- **WHAT YOU NEED TO DO**
From the listing below, copy each line where "chanOf" occurs.

*** Opening THE DATA ***

/-- A context that fails its check is removed and CONTEXT_BAD is posted (R153): 1 CRC, 2 FORMAT, 3 HEADER. -/
def dropBad (s : State) (p : PortId) (c : Ctx) (cause : Nat) : State :=
  postGlobal (setDir s p (dirDrop (getDir s p) c)) 51
    [(0, 2, p.val), (2, 6, c.partner.toNat), (8, 4, c.sig.toNat), (12, 1, cause)]

/-- The cause for which a read of a context finds it damaged, 0 for none (R140, R141, R153). -/
def readCause (p : PortId) (e : Ctx) (r : CtxRead) : Nat :=
  if !r.dirOk then 3
  else if !r.crcOk then 1
  else if r.format != ctxFormat then 2
  else if r.magic != ctxMagic || r.port != BitVec.ofNat 16 p.val || r.partner != e.partner || r.sig != e.sig then 3
  else 0

/-- What a read of a context that is not damaged returns. -/
def cleanRead (p : PortId) (e : Ctx) : CtxRead :=
  { crcOk := true, dirOk := true, magic := ctxMagic, format := ctxFormat, port := BitVec.ofNat 16 p.val,
    partner := e.partner, sig := e.sig }

/-- A read of a context: without damage, or the context is removed (R153). -/
def checkRead (s : State) (p : PortId) (e : Ctx) (r : CtxRead) : State × Bool :=
  if readCause p e r = 0 then (s, true) else (dropBad s p e (readCause p e r), false)

/-- Reads of named contexts, in order; a key that the port does not hold reads nothing. -/
def checkReads (reads : List (PortId × CtxKey × CtxRead)) (s : State) : State :=
  reads.foldl (fun s r => match findCtx s r.1 r.2.1 with
    | some e => (checkRead s r.1 e r.2.2).1
    | none => s) s

/-! ### Saves -/

/-- A paired CTX.SAVE's wait, if it still waits. -/
def pairedOf (s : State) (c : Cmd) : Option Wait :=
  s.waits.find? fun w => match w with
    | .paired _ d _ _ => d == c
    | _ => false

/-- Takes a paired CTX.SAVE out of the waits. -/
def unpair (s : State) (c : Cmd) : State :=
  { s with waits := s.waits.filter fun w => match w with
      | .paired _ d _ _ => d != c
      | _ => true }

/-- A paired CTX.SAVE's own save is visible, or its request is acknowledged; with both it completes (R150). -/
def pairedStep (s : State) (c : Cmd) (visible acked : Bool) : State :=
  match pairedOf s c with
  | some (.paired p _ v a) =>
    if (v || visible) && (a || acked) then completeOk (unpair s c) 0x0301 c (portBlocks p) (getPort s p).linkGen.toNat
    else { s with waits := s.waits.map fun w => match w with
        | .paired q d x y => if d == c then .paired q d (x || visible) (y || acked) else w
        | _ => w }
  | _ => s

/-- A paired CTX.SAVE that still waits completes with a status. -/
def pairedFail (s : State) (c : Cmd) (status : BitVec 8) : State :=
  if (pairedOf s c).isSome then reject (unpair s c) 0x0301 c status 0 else s

/-- What waits on a save that could not become visible: the next check takes a FIRST, PERIODIC or PARTNER save again
when the store returns (R144, R145). -/
def holdSave (x : Port) (cause : BitVec 8) : Port :=
  { x with saveHeld := x.saveHeld || cause == 2, partnerHeld := x.partnerHeld || cause == 4 }

/-- A captured save becomes visible at its directory burst (R142, R146): CONTEXT_SAVED, and its command completes. With
the store gone the earlier context stands and a CTX.SAVE completes with ST_NO_RESOURCE (R150). -/
def saveVisible (s : State) (p : PortId) : State :=
  match (getPort s p).save with
  | none => s
  | some v =>
    let s := modPort s p fun x => { x with save := none }
    if storeUp s (chanOf p) then
      let d := dirPut (getDir s p) v.ctx
      let s := setDir s p d.1
      let s := match findCtx s p { partner := v.ctx.partner, sig := v.ctx.sig } with
        | some e => storeSave s p e
        | none => s
      let s := modPort s p fun x =>
        if x.st == .up && x.sig == v.ctx.sig then
          { x with lastSave := some (now s), saveHeld := false, firstSaved := x.firstSaved || v.cause == 1 }
        else x
      let s := postPort s p 8
        [(0, 1, v.cause.toNat), (1, 1, bit d.2.isSome), (4, 4, v.ctx.sig.toNat), (8, 4, v.ctx.gen.toNat),
         (12, 4, (d.2.map fun e => e.sig.toNat).getD 0)]
      match v.cmd with
      | some c => if v.paired then pairedStep s c true false else completeOk s 0x0301 c (portBlocks p) v.ctx.gen.toNat
      | none => s
    else
      let s := modPort s p fun x => holdSave x v.cause
      match v.cmd with
      | some c => if v.paired then pairedFail s c stNoResource else reject s 0x0301 c stNoResource 0
      | none => s

/-- Captures a port's live set (R142). A save in progress becomes visible first (R152). -/
def beginSave (s : State) (p : PortId) (cause : Nat) (cmd : Option Cmd) (paired : Bool) : State :=
  let s := saveVisible s p
  modPort s p fun x =>
    { x with save := some { cause := BitVec.ofNat 8 cause, ctx := captureCtx s p cause, cmd := cmd, paired := paired } }

/-- The condition of a FIRST or PERIODIC capture (R145, Table 3). -/
def saveClean (x : Port) : Bool :=
  (quadList x.pairs).all fun q => decide (1 ≤ adaptLevel q) && !q.freeze.getLsbD 1 && !q.freeze.getLsbD 2

/-- The context a port offers (R109): of its partner, mode and FEC mode, the most recently used one. -/
def bestCtx (s : State) (p : PortId) (partner : BitVec 48) (mode : LineMode) (fec : BitVec 8) : Option Ctx :=
  ((getDir s p).entries.filter fun c => c.partner == partner && c.mode == mode && c.fec == fec).foldl
    (fun m c => match m with
      | none => some c
      | some d => if d.lastUse.toNat < c.lastUse.toNat then some c else m) none

/-! ### CTX commands (R150, R318) -/

/-- CTX.SAVE. -/
def execCtxSave (c : Cmd) (p : PortId) (paired : BitVec 8) (s : State) : Host.Outcome State Fault Refusal :=
  .next <|
    if !myTurn s c then s
    else
      match portGate s p with
      | some r => reject s 0x0301 c r.1 r.2
      | none =>
        if 1 < paired.toNat then reject s 0x0301 c stBadParam (resField 0x10)
        else if (getPort s p).st != .up then reject s 0x0301 c (refusedPort s p).1 (refusedPort s p).2
        else if !storeUp s (chanOf p) then reject s 0x0301 c stNoResource 0
        else if paired = 1 then
          let s := beginSave s p 3 (some c) true
          sendInfo { s with waits := s.waits ++ [.paired p c false false] } p 0x20 ((getPort s p).linkGen.setWidth 64) (some c)
        else beginSave s p 3 (some c) false

/-- The checks every keyed CTX command makes from ST_NO_RESOURCE on (R150): a refusal, or the context. A save in
progress is settled first (R152). -/
def ctxNamed (s : State) (p : PortId) (k : CtxKey) : (BitVec 8 × BitVec 64) ⊕ Ctx :=
  if !storeUp s (chanOf p) then .inl (stNoResource, 0)
  else match findCtx s p k with
    | none => .inl (stContextMiss, 0)
    | some x => .inr x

*** Closing THE DATA ***

- **ANSWER**
    if storeUp s (chanOf p) then
        else if !storeUp s (chanOf p) then reject s 0x0301 c stNoResource 0
  if !storeUp s (chanOf p) then .inl (stNoResource, 0)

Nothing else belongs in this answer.